MaPrimeAdapt’ et la sécurité en logement occupé

MaPrimeAdapt’ • Sécurité à domicile • Logement occupé • Travaux seniors • SRAT (AMO habilité)

Chaque année en France, plus de 12 000 personnes âgées décèdent des suites d’une chute à domicile. Derrière ce chiffre alarmant, une réalité trop souvent ignorée : la grande majorité de ces accidents surviennent dans des logements qui n’ont jamais été adaptés aux besoins de leurs occupants.

MaPrimeAdapt’, le dispositif phare de l’ANAH, a précisément pour mission de changer cela — en finançant jusqu’à 70 % des travaux d’adaptation réalisés dans votre logement principal, que vous soyez propriétaire ou locataire. Mais lorsque ces travaux s’effectuent dans un logement occupé, c’est-à-dire pendant que vous continuez à y vivre, des questions essentielles se posent : comment garantir votre sécurité pendant le chantier ? Quels aménagements prioriser ? Comment faire coïncider les contraintes du chantier avec votre quotidien ?

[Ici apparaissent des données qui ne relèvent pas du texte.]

/-- Settles O29: BUSY, the reserved bits and the two sticky bits are no free values. -/
theorem busyReads : Obligations.BusyReads := by
  intro s k h
  refine ⟨⟨_, _, exec_rdStatus_of_busy h, rfl, ?_⟩,
    ⟨_, _, exec_rdBlkoff s, rfl, s.blkoffRead_high, s.bumpIfBusy_sameBlocks.dev⟩,
    ⟨_, _, exec_rdIvOut k s, rfl, s.bumpIfBusy_sameBlocks.dev⟩⟩
  rw [State.statusRead_of_busy h]
  exact ⟨statusWord_busy .., statusWord_bit7 .., statusWord_errseen .., statusWord_ovr ..,
    statusWord_reserved .., rfl⟩

/-- Settles O52: BLKOFF reads OFF mod 16, which counts the sample's bytes. -/
theorem blkoffCountsBytes : Obligations.BlkoffCountsBytes := by
  intro s T hidle hT
  exact ⟨_, _, exec_rdBlkoff_of_idle hidle, rfl, by rw [State.blkoffRead_toNat_of_idle hidle, hT.off_mod]⟩

/-- Settles O27: none of the four looks at BUSY. -/
theorem stagingReadsAnswer : Obligations.StagingReadsAnswer := by
  intro s k
  exact ⟨exec_rdSrc s, exec_rdDst s, exec_rdLen s, exec_rdIvIn k s⟩

/-- Settles O33: an aligned access takes one of the two branches by W. -/
theorem otherAccesses : Obligations.OtherAccesses := by
  intro s a d h0
  exact ⟨fun hr => exec_mmioOther_of_read h0 hr d, fun hw => exec_mmioOther_of_write h0 hw d⟩

/-- Settles O9: a word offset is aligned and a read, and each register and view of the reset device is 0. -/
theorem resetReadsZero : Obligations.ResetReadsZero := by
  intro k
  have hread : ((0 : BitVec 1) ++ k ++ (0 : BitVec 2)).msb = false := by revert k; decide
  have h0 : ((0 : BitVec 1) ++ k ++ (0 : BitVec 2)).extractLsb' 0 2 = 0 := by revert k; decide
  rcases decodeMmio_read_cases hread 0 with h | h | ⟨j, h⟩ | h | h | h | ⟨j, h⟩ | h <;> rw [h]
  · exact ⟨_, exec_rdStatus_of_idle rfl, congrArg Resp.data (by decide)⟩
  · exact ⟨_, exec_rdBlkoff_of_idle rfl, congrArg Resp.data (by decide)⟩
  · exact ⟨_, exec_rdIvOut_of_idle rfl j, congrArg Resp.data BitVec.extractLsb'_zero⟩
  · exact ⟨_, exec_rdSrc _, rfl⟩
  · exact ⟨_, exec_rdDst _, rfl⟩
  · exact ⟨_, exec_rdLen _, rfl⟩
  · exact ⟨_, exec_rdIvIn j _, congrArg Resp.data (by rcases index_cases j with rfl | rfl | rfl | rfl <;> rfl)⟩
  · exact ⟨_, exec_mmioOther_of_read h0 hread 0, rfl⟩

/-- Settles O58: the read closes the windows of its device. -/
theorem statusReadEndsRaces : Obligations.StatusReadEndsRaces := by
  intro s h
  exact ⟨_, exec_rdStatus_of_idle h, fun w => by simp⟩

/-! ## Writes of CMD and STATUS -/

/-- Settles O23: on an idle device the CMD write is the acceptance. -/
theorem cmdWriteAccepts : Obligations.CmdWriteAccepts := by
  intro s w h
  exact ⟨_, exec_wrCmd_of_idle h w, rfl, rfl, rfl, rfl⟩

/-- Settles O30: keeping a bit unless its clear bit is 1 is clearing it by that bit. -/
theorem statusWriteClears : Obligations.StatusWriteClears := by
  intro s w
  have keep : ∀ b c : Bool, (b && !c) = if c then false else b := by decide
  change Host.Outcome.next (s.ackWith (s.dev.writeStatus w)) = _
  rw [State.ackWith_eq, Device.writeStatus, keep, keep]
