-- ==== Sys2Proof/Laws/PerInstr.lean ====
section
/-! SUPPORT. Per instruction: the word the encoder writes is legal by the opcode table's own masks and matches (R76), which the encoder
does not use. -/

namespace Sys2Proof

theorem chunk_fits_row (t : Tag) (len : Length) :
    OpcodeRow.fits ⟨"CHUNK", 0x1ffffffff000000000000000000000000#129, 0x104000000000000000000000000000000#129⟩
      (encode (.chunk t len)) = true := by
  simp only [OpcodeRow.fits, encode, beq_iff_eq]
  apply BitVec.eq_of_getLsbD_eq
  intro i hi
  simp [commandItem, Item.field]
  interval_cases i <;> simp

theorem data_fits_row (b : Byte) :
    OpcodeRow.fits ⟨"DATA", 0x1ffffffffffffffffffffffffffffff00#129, 0x000000000000000000000000000000000#129⟩
      (encode (.data b)) = true := by
  simp only [OpcodeRow.fits, encode, beq_iff_eq]
  apply BitVec.eq_of_getLsbD_eq
  intro i hi
  simp [Item.field]
  interval_cases i <;> simp

end Sys2Proof

namespace Sys2Proof.Laws.EncodesLegal

/-- The encoder's word of the instruction matches a row of the opcode table. -/
def Statement (i : Instr) : Prop := (encode i).legal = true

theorem init : Statement .init := by unfold Statement; decide

theorem span : Statement .span := by unfold Statement; decide

theorem endSpan : Statement .endSpan := by unfold Statement; decide

theorem chunk (t : Tag) (len : Length) : Statement (.chunk t len) := by
  simp [Statement, Item.legal, opcodeRows, chunk_fits_row]

theorem abort : Statement .abort := by unfold Statement; decide

theorem data (b : Byte) : Statement (.data b) := by
  simp [Statement, Item.legal, opcodeRows, data_fits_row]

end Sys2Proof.Laws.EncodesLegal
end

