-- ==== Sys2Proof/Laws/Run.lean ====
section
/-! SUPPORT. Runs of several steps, taken apart. -/

namespace Sys2Proof.Machine

@[simp] theorem runSteps_zero (s : State) : runSteps 0 s = .next s := rfl

theorem runSteps_succ {k : Nat} {s t : State} (h : step s = .next t) : runSteps (k + 1) s = runSteps k t := by
  have h' : Sys2Proof.core.step s = .next t := h
  simp only [runSteps, Host.Core.run, h']
  rfl

theorem runSteps_add {j : Nat} {s t : State} (h : runSteps j s = .next t) (k : Nat) : runSteps (j + k) s = runSteps k t := by
  induction j generalizing s with
  | zero => cases h; rw [Nat.zero_add]
  | succ j ih =>
    cases hs : step s with
    | next u =>
      rw [runSteps_succ hs] at h
      rw [Nat.add_right_comm, runSteps_succ hs, ih h]
    | fault r =>
      have hs' : Sys2Proof.core.step s = .fault r := hs
      simp [runSteps, Host.Core.run, hs'] at h
    | refused r =>
      have hs' : Sys2Proof.core.step s = .refused r := hs
      simp [runSteps, Host.Core.run, hs'] at h

end Sys2Proof.Machine
end

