-- ==== Sys2Proof/Tests/Slice0.lean ====
section
/-! SUPPORT. Tests: ill-formed items refused, words written out from the spec's encodings, the phase matrix and the table of the spec, and
for each obligation with hypotheses a witness that meets them. Expected values are the spec's: 40_table_init.md R109, 95_test_vectors.md. -/

namespace Sys2Proof.Tests

open Sys2Proof.Machine

/-! ### Well-formed and ill-formed items -/

/-- Each check of WellFormed.lean refuses: reserved `OP`, non-zero `RSV`, non-zero operands of an operand-less command, padding of a
data item (vectors D12 to D21). -/
theorem test_illformed_refused :
    Item.legal 0x100000000000000000000000000000000#129 = false ∧ Item.legal 0x106000000000000000000000000000000#129 = false ∧
    Item.legal 0x1FF000000000000000000000000000000#129 = false ∧ Item.legal 0x101000000000000000000000000000001#129 = false ∧
    Item.legal 0x102000000000000010000000000000000#129 = false ∧ Item.legal 0x105000001000000000000000000000000#129 = false ∧
    Item.legal 0x10400000149454E440000000000000000#129 = false ∧ Item.legal 0x104800000000000000000000000000000#129 = false ∧
    Item.legal 0x000000000000000000000000000000105#129 = false ∧ Item.legal 0x080000000000000000000000000000000#129 = false := by
  decide

/-- The rows of the opcode table do not overlap (R77). -/
theorem test_rows_disjoint :
    opcodeRows.Pairwise (fun r q => (r.pattern ^^^ q.pattern) &&& r.mask &&& q.mask ≠ 0#129) := by decide

/-! ### Decoding (vectors D1 to D21) and encoding -/

theorem test_decode_init : decode 0x101000000000000000000000000000000#129 = some .init := by decide

theorem test_decode_span : decode 0x102000000000000000000000000000000#129 = some .span := by decide

theorem test_decode_end : decode 0x103000000000000000000000000000000#129 = some .endSpan := by decide

theorem test_decode_abort : decode 0x105000000000000000000000000000000#129 = some .abort := by decide

theorem test_decode_chunk :
    decode 0x10400000049484452000000000000000D#129 = some (.chunk ⟨0x49#8, 0x48#8, 0x44#8, 0x52#8⟩ 13#64) ∧
    decode 0x104000000494441540000000100000000#129 = some (.chunk ⟨0x49#8, 0x44#8, 0x41#8, 0x54#8⟩ 0x100000000#64) ∧
    decode 0x104000000FFFFFFFFFFFFFFFFFFFFFFFF#129 =
      some (.chunk ⟨0xFF#8, 0xFF#8, 0xFF#8, 0xFF#8⟩ 0xFFFFFFFFFFFFFFFF#64) := by decide

theorem test_decode_data :
    decode 0x000000000000000000000000000000049#129 = some (.data 0x49#8) ∧ decode 0#129 = some (.data 0x00#8) ∧
    decode 0x0000000000000000000000000000000FF#129 = some (.data 0xFF#8) := by decide

/-- D12 to D21. -/
theorem test_decode_illegal :
    [0x100000000000000000000000000000000#129, 0x106000000000000000000000000000000#129, 0x1FF000000000000000000000000000000#129,
     0x101000000000000000000000000000001#129, 0x102000000000000010000000000000000#129, 0x105000001000000000000000000000000#129,
     0x10400000149454E440000000000000000#129, 0x104800000000000000000000000000000#129, 0x000000000000000000000000000000105#129,
     0x080000000000000000000000000000000#129].map decode = List.replicate 10 none := by decide

theorem test_encode_chunk :
    encode (.chunk ⟨0x49#8, 0x48#8, 0x44#8, 0x52#8⟩ 13#64) = 0x10400000049484452000000000000000D#129 ∧
    encode (.data 0x49#8) = 0x000000000000000000000000000000049#129 ∧
    encode .abort = 0x105000000000000000000000000000000#129 := by decide

/-- The host's entry reads the same words. -/
theorem test_table_words :
    decodeTableWord 136 0x10400000049484452000000000000000D = some (.chunk ⟨0x49#8, 0x48#8, 0x44#8, 0x52#8⟩ 13#64) ∧
    decodeTableWord 129 0x101000000000000000000000000000000 = some .init ∧ decodeTableWord 136 0x49 = some (.data 0x49#8) ∧
    decodeTableWord 136 (2 ^ 129) = none := by decide

/-! ### Assembler lines (R81, R82, 95_test_vectors.md 2.8) -/

theorem test_asm_tags :
    parseLine "CHUNK 0x49484452, 0x0D".toList = some (.instr (.chunk ⟨0x49#8, 0x48#8, 0x44#8, 0x52#8⟩ 13#64)) ∧
    parseLine ['C', 'H', 'U', 'N', 'K', ' ', quoteChar, 'I', 'H', 'D', 'R', quoteChar, ',', ' ', '1', '3'] =
      some (.instr (.chunk ⟨0x49#8, 0x48#8, 0x44#8, 0x52#8⟩ 13#64)) := by decide +kernel

theorem test_asm_lines :
    parseLine "DATA 0x49 ; discarded in FAULT".toList = some (.instr (.data 0x49#8)) ∧ parseLine ".reset".toList = some .reset ∧
    parseLine "CHECKSUM".toList = some (.checksum []) ∧ parseLine "BYTES 78 9C  63".toList = some (.bytes [0x78#8, 0x9C#8, 0x63#8]) ∧
    parseLine ".expect STATUS = 0x00000001".toList = some .expect ∧ parseLine "DATA 256".toList = none := by decide +kernel

/-! ### The table (R109) -/

/-- Entries 0x00 to 0x1F. -/
def rows0 : List Word :=
  [0x00000000#32, 0x77073096#32, 0xEE0E612C#32, 0x990951BA#32, 0x076DC419#32, 0x706AF48F#32, 0xE963A535#32, 0x9E6495A3#32,
   0x0EDB8832#32, 0x79DCB8A4#32, 0xE0D5E91E#32, 0x97D2D988#32, 0x09B64C2B#32, 0x7EB17CBD#32, 0xE7B82D07#32, 0x90BF1D91#32,
   0x1DB71064#32, 0x6AB020F2#32, 0xF3B97148#32, 0x84BE41DE#32, 0x1ADAD47D#32, 0x6DDDE4EB#32, 0xF4D4B551#32, 0x83D385C7#32,
   0x136C9856#32, 0x646BA8C0#32, 0xFD62F97A#32, 0x8A65C9EC#32, 0x14015C4F#32, 0x63066CD9#32, 0xFA0F3D63#32, 0x8D080DF5#32]

/-- Entries 0x20 to 0x3F. -/
def rows1 : List Word :=
  [0x3B6E20C8#32, 0x4C69105E#32, 0xD56041E4#32, 0xA2677172#32, 0x3C03E4D1#32, 0x4B04D447#32, 0xD20D85FD#32, 0xA50AB56B#32,
   0x35B5A8FA#32, 0x42B2986C#32, 0xDBBBC9D6#32, 0xACBCF940#32, 0x32D86CE3#32, 0x45DF5C75#32, 0xDCD60DCF#32, 0xABD13D59#32,
   0x26D930AC#32, 0x51DE003A#32, 0xC8D75180#32, 0xBFD06116#32, 0x21B4F4B5#32, 0x56B3C423#32, 0xCFBA9599#32, 0xB8BDA50F#32,
   0x2802B89E#32, 0x5F058808#32, 0xC60CD9B2#32, 0xB10BE924#32, 0x2F6F7C87#32, 0x58684C11#32, 0xC1611DAB#32, 0xB6662D3D#32]

/-- Entries 0x40 to 0x5F. -/
def rows2 : List Word :=
  [0x76DC4190#32, 0x01DB7106#32, 0x98D220BC#32, 0xEFD5102A#32, 0x71B18589#32, 0x06B6B51F#32, 0x9FBFE4A5#32, 0xE8B8D433#32,
   0x7807C9A2#32, 0x0F00F934#32, 0x9609A88E#32, 0xE10E9818#32, 0x7F6A0DBB#32, 0x086D3D2D#32, 0x91646C97#32, 0xE6635C01#32,
   0x6B6B51F4#32, 0x1C6C6162#32, 0x856530D8#32, 0xF262004E#32, 0x6C0695ED#32, 0x1B01A57B#32, 0x8208F4C1#32, 0xF50FC457#32,
   0x65B0D9C6#32, 0x12B7E950#32, 0x8BBEB8EA#32, 0xFCB9887C#32, 0x62DD1DDF#32, 0x15DA2D49#32, 0x8CD37CF3#32, 0xFBD44C65#32]

/-- Entries 0x60 to 0x7F. -/
def rows3 : List Word :=
  [0x4DB26158#32, 0x3AB551CE#32, 0xA3BC0074#32, 0xD4BB30E2#32, 0x4ADFA541#32, 0x3DD895D7#32, 0xA4D1C46D#32, 0xD3D6F4FB#32,
   0x4369E96A#32, 0x346ED9FC#32, 0xAD678846#32, 0xDA60B8D0#32, 0x44042D73#32, 0x33031DE5#32, 0xAA0A4C5F#32, 0xDD0D7CC9#32,
   0x5005713C#32, 0x270241AA#32, 0xBE0B1010#32, 0xC90C2086#32, 0x5768B525#32, 0x206F85B3#32, 0xB966D409#32, 0xCE61E49F#32,
   0x5EDEF90E#32, 0x29D9C998#32, 0xB0D09822#32, 0xC7D7A8B4#32, 0x59B33D17#32, 0x2EB40D81#32, 0xB7BD5C3B#32, 0xC0BA6CAD#32]

/-- Entries 0x80 to 0x9F. -/
def rows4 : List Word :=
  [0xEDB88320#32, 0x9ABFB3B6#32, 0x03B6E20C#32, 0x74B1D29A#32, 0xEAD54739#32, 0x9DD277AF#32, 0x04DB2615#32, 0x73DC1683#32,
   0xE3630B12#32, 0x94643B84#32, 0x0D6D6A3E#32, 0x7A6A5AA8#32, 0xE40ECF0B#32, 0x9309FF9D#32, 0x0A00AE27#32, 0x7D079EB1#32,
   0xF00F9344#32, 0x8708A3D2#32, 0x1E01F268#32, 0x6906C2FE#32, 0xF762575D#32, 0x806567CB#32, 0x196C3671#32, 0x6E6B06E7#32,
   0xFED41B76#32, 0x89D32BE0#32, 0x10DA7A5A#32, 0x67DD4ACC#32, 0xF9B9DF6F#32, 0x8EBEEFF9#32, 0x17B7BE43#32, 0x60B08ED5#32]

/-- Entries 0xA0 to 0xBF. -/
def rows5 : List Word :=
  [0xD6D6A3E8#32, 0xA1D1937E#32, 0x38D8C2C4#32, 0x4FDFF252#32, 0xD1BB67F1#32, 0xA6BC5767#32, 0x3FB506DD#32, 0x48B2364B#32,
   0xD80D2BDA#32, 0xAF0A1B4C#32, 0x36034AF6#32, 0x41047A60#32, 0xDF60EFC3#32, 0xA867DF55#32, 0x316E8EEF#32, 0x4669BE79#32,
   0xCB61B38C#32, 0xBC66831A#32, 0x256FD2A0#32, 0x5268E236#32, 0xCC0C7795#32, 0xBB0B4703#32, 0x220216B9#32, 0x5505262F#32,
   0xC5BA3BBE#32, 0xB2BD0B28#32, 0x2BB45A92#32, 0x5CB36A04#32, 0xC2D7FFA7#32, 0xB5D0CF31#32, 0x2CD99E8B#32, 0x5BDEAE1D#32]

/-- Entries 0xC0 to 0xDF. -/
def rows6 : List Word :=
  [0x9B64C2B0#32, 0xEC63F226#32, 0x756AA39C#32, 0x026D930A#32, 0x9C0906A9#32, 0xEB0E363F#32, 0x72076785#32, 0x05005713#32,
   0x95BF4A82#32, 0xE2B87A14#32, 0x7BB12BAE#32, 0x0CB61B38#32, 0x92D28E9B#32, 0xE5D5BE0D#32, 0x7CDCEFB7#32, 0x0BDBDF21#32,
   0x86D3D2D4#32, 0xF1D4E242#32, 0x68DDB3F8#32, 0x1FDA836E#32, 0x81BE16CD#32, 0xF6B9265B#32, 0x6FB077E1#32, 0x18B74777#32,
   0x88085AE6#32, 0xFF0F6A70#32, 0x66063BCA#32, 0x11010B5C#32, 0x8F659EFF#32, 0xF862AE69#32, 0x616BFFD3#32, 0x166CCF45#32]

/-- Entries 0xE0 to 0xFF. -/
def rows7 : List Word :=
  [0xA00AE278#32, 0xD70DD2EE#32, 0x4E048354#32, 0x3903B3C2#32, 0xA7672661#32, 0xD06016F7#32, 0x4969474D#32, 0x3E6E77DB#32,
   0xAED16A4A#32, 0xD9D65ADC#32, 0x40DF0B66#32, 0x37D83BF0#32, 0xA9BCAE53#32, 0xDEBB9EC5#32, 0x47B2CF7F#32, 0x30B5FFE9#32,
   0xBDBDF21C#32, 0xCABAC28A#32, 0x53B39330#32, 0x24B4A3A6#32, 0xBAD03605#32, 0xCDD70693#32, 0x54DE5729#32, 0x23D967BF#32,
   0xB3667A2E#32, 0xC4614AB8#32, 0x5D681B02#32, 0x2A6F2B94#32, 0xB40BBE37#32, 0xC30C8EA1#32, 0x5A05DF1B#32, 0x2D02EF8D#32]

/-- All 256 values of R109. -/
theorem test_table_ref :
    (List.range 256).map (fun k => (tableRef (BitVec.ofNat 8 k)).toNat) =
      (rows0 ++ rows1 ++ rows2 ++ rows3 ++ rows4 ++ rows5 ++ rows6 ++ rows7).map BitVec.toNat := by decide +kernel

/-- The cells of the table as printed; entry 0 is 0 and so has no cell. -/
def printedTable : Memory :=
  ((rows0 ++ rows1 ++ rows2 ++ rows3 ++ rows4 ++ rows5 ++ rows6 ++ rows7).zipIdx.map fun p => (p.2, p.1)).drop 1

/-! ### Test states: the six start states of 95_test_vectors.md 2.9, and a fill -/

/-- A state with the given table, if it is valid, and registers, and nothing in `OUT`. -/
def mkWith (m : Memory) (tv : Bool) (ph : Phase) (e : Err) (crc cnt : Word) (inp : List Item) : State :=
  { table := if tv then m else [], tv := tv, crc := crc, cnt := cnt, idx := if tv then 255#8 else 0#8,
    phase := ph, err := e, inp := inp, out := [] }

/-- The same over the reference table. -/
def mk : Bool → Phase → Err → Word → Word → List Item → State := mkWith referenceTable

/-- I0. -/
def i0 (l : List Item) : State := mk false .idle .none 7#32 9#32 l

/-- I1. -/
def i1 (l : List Item) : State := mk true .idle .none 7#32 9#32 l

/-- S. -/
def sp (l : List Item) : State := mk true .span .none 0x22FDE946#32 9#32 l

/-- P2. -/
def p2 (l : List Item) : State := mk true .payload .none 0xB127C379#32 2#32 l

/-- P1. -/
def p1 (l : List Item) : State := mk true .payload .none 0x13DDBF95#32 1#32 l

/-- F. -/
def ft (l : List Item) : State := mk true .fault .sequenceError 7#32 9#32 l

/-- In phase `INIT` at the first entry. -/
def fl (l : List Item) : State := mk false .init .none 7#32 9#32 l

/-- The outcome is a next state that passes `f`. -/
def nextIs (o : Host.Outcome State Fault Refusal) (f : State → Bool) : Bool :=
  match o with
  | .next t => f t
  | .fault _ => false
  | .refused _ => false

/-- One cell of the matrix: one step on `p` with one more item behind it, over the table as R109 prints it. -/
def cell (start : List Item → State) (p : Item) (gain : List OutItem) (ph : Phase) (status crc cnt : Word) : Bool :=
  nextIs (step { start [p, 3#129] with table := if (start []).tv then printedTable else [] }) fun t =>
    decide (t.inp = [3#129] ∧ t.out = gain ∧ t.phase = ph ∧ t.status = status ∧ t.crc = crc ∧ t.cnt = cnt)

/-- `"IEND"` with no payload, `"tEST"` with 2 bytes, `"IDAT"` with a length that does not fit. -/
def iend0 : Item := 0x10400000049454E440000000000000000#129

def test2 : Item := 0x104000000744553540000000000000002#129

def idatBig : Item := 0x104000000494441540000000100000000#129

/-- `OP = 06`: illegal. -/
def op06 : Item := 0x106000000000000000000000000000000#129

/-! ### The phase matrix (R162, 95_test_vectors.md 2.9), one list for each start state; `u` is the value the state holds -/

/-- M1 to M9. -/
def matrixI0 : List Bool :=
  [ cell i0 0x101000000000000000000000000000000#129 [] .init 0x00000002#32 7#32 9#32,
    cell i0 0x102000000000000000000000000000000#129 [] .fault 0x00000028#32 7#32 9#32,
    cell i0 0x62#129 [] .fault 0x00000048#32 7#32 9#32,
    cell i0 0x103000000000000000000000000000000#129 [] .fault 0x00000048#32 7#32 9#32,
    cell i0 iend0 [] .fault 0x00000028#32 7#32 9#32,
    cell i0 test2 [] .fault 0x00000028#32 7#32 9#32,
    cell i0 idatBig [] .fault 0x00000028#32 7#32 9#32,
    cell i0 0x105000000000000000000000000000000#129 [] .idle 0x00000000#32 7#32 9#32,
    cell i0 op06 [] .fault 0x00000038#32 7#32 9#32 ]

/-- M10 to M18. -/
def matrixI1 : List Bool :=
  [ cell i1 0x101000000000000000000000000000000#129 [] .idle 0x00000001#32 7#32 9#32,
    cell i1 0x102000000000000000000000000000000#129 [] .span 0x00000005#32 0xFFFFFFFF#32 9#32,
    cell i1 0x62#129 [] .fault 0x00000049#32 7#32 9#32,
    cell i1 0x103000000000000000000000000000000#129 [] .fault 0x00000049#32 7#32 9#32,
    cell i1 iend0 [.byte 0x00#8, .byte 0x00#8, .byte 0x00#8, .byte 0x00#8, .byte 0x49#8, .byte 0x45#8, .byte 0x4E#8, .byte 0x44#8, .byte 0xAE#8, .byte 0x42#8, .byte 0x60#8, .byte 0x82#8] .idle 0x00000001#32 0x51BD9F7D#32 0x00000000#32,
    cell i1 test2 [.byte 0x00#8, .byte 0x00#8, .byte 0x00#8, .byte 0x02#8, .byte 0x74#8, .byte 0x45#8, .byte 0x53#8, .byte 0x54#8] .payload 0x00000007#32 0xB127C379#32 0x00000002#32,
    cell i1 idatBig [] .fault 0x00000019#32 7#32 9#32,
    cell i1 0x105000000000000000000000000000000#129 [] .idle 0x00000001#32 7#32 9#32,
    cell i1 op06 [] .fault 0x00000039#32 7#32 9#32 ]

/-- M19 to M27. -/
def matrixS : List Bool :=
  [ cell sp 0x101000000000000000000000000000000#129 [] .fault 0x00000049#32 0x22FDE946#32 9#32,
    cell sp 0x102000000000000000000000000000000#129 [] .fault 0x00000049#32 0x22FDE946#32 9#32,
    cell sp 0x62#129 [] .span 0x00000005#32 0x3C211938#32 9#32,
    cell sp 0x103000000000000000000000000000000#129 [.word 0xDD0216B9#32] .idle 0x00000001#32 0x22FDE946#32 9#32,
    cell sp iend0 [] .fault 0x00000049#32 0x22FDE946#32 9#32,
    cell sp test2 [] .fault 0x00000049#32 0x22FDE946#32 9#32,
    cell sp idatBig [] .fault 0x00000049#32 0x22FDE946#32 9#32,
    cell sp 0x105000000000000000000000000000000#129 [] .idle 0x00000001#32 0x22FDE946#32 9#32,
    cell sp op06 [] .fault 0x00000039#32 0x22FDE946#32 9#32 ]

/-- M28 to M36. -/
def matrixP2 : List Bool :=
  [ cell p2 0x101000000000000000000000000000000#129 [] .fault 0x00000049#32 0xB127C379#32 0x00000002#32,
    cell p2 0x102000000000000000000000000000000#129 [] .fault 0x00000049#32 0xB127C379#32 0x00000002#32,
    cell p2 0x62#129 [.byte 0x62#8] .payload 0x00000007#32 0x8AD4EE2F#32 0x00000001#32,
    cell p2 0x103000000000000000000000000000000#129 [] .fault 0x00000049#32 0xB127C379#32 0x00000002#32,
    cell p2 iend0 [] .fault 0x00000049#32 0xB127C379#32 0x00000002#32,
    cell p2 test2 [] .fault 0x00000049#32 0xB127C379#32 0x00000002#32,
    cell p2 idatBig [] .fault 0x00000049#32 0xB127C379#32 0x00000002#32,
    cell p2 0x105000000000000000000000000000000#129 [] .idle 0x00000001#32 0xB127C379#32 0x00000002#32,
    cell p2 op06 [] .fault 0x00000039#32 0xB127C379#32 0x00000002#32 ]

Dans cet article, nous répondons à chacune de ces questions avec précision. Vous découvrirez le cadre réglementaire, les bonnes pratiques de chantier, les travaux de sécurité éligibles à MaPrimeAdapt’, et le rôle déterminant d’un AMO (Assistant à Maîtrise d’Ouvrage) habilité pour piloter l’ensemble du projet en toute sérénité.

SRAT est AMO habilité ANAH. Notre équipe vous accompagne de l’évaluation de vos besoins jusqu’au versement de la prime, en passant par le montage de votre dossier ANAH et la coordination des artisans. Chaque étape, sécurisée.

  • ✔ Travailler en logement occupé nécessite un cadre de sécurité précis
  • ✔ MaPrimeAdapt’ finance jusqu’à 70 % des travaux d’adaptation et de sécurité
  • ✔ L’AMO est obligatoire pour MaPrimeAdapt’ — et indispensable pour sécuriser le chantier
  • ✔ SRAT gère tout : diagnostic, dossier ANAH, coordination des artisans, suivi

1. Logement occupé : définition et enjeux dans le cadre de MaPrimeAdapt’

Dans le cadre des aides à l’adaptation du logement, l’expression logement occupé désigne un bien immobilier dans lequel réside son occupant (propriétaire ou locataire) au moment où les travaux sont réalisés. C’est la situation la plus fréquente lorsqu’il s’agit d’adapter un domicile à la perte d’autonomie ou au vieillissement : la personne concernée continue de vivre chez elle pendant toute la durée du chantier.

Cette situation est la norme pour MaPrimeAdapt’, dont l’une des conditions d’éligibilité fondamentales est précisément que le logement constitue la résidence principale du demandeur. Il n’est donc pas question d’un logement vacant ou d’une résidence secondaire : les travaux se déroulent dans un environnement de vie quotidien, avec toutes les contraintes que cela implique.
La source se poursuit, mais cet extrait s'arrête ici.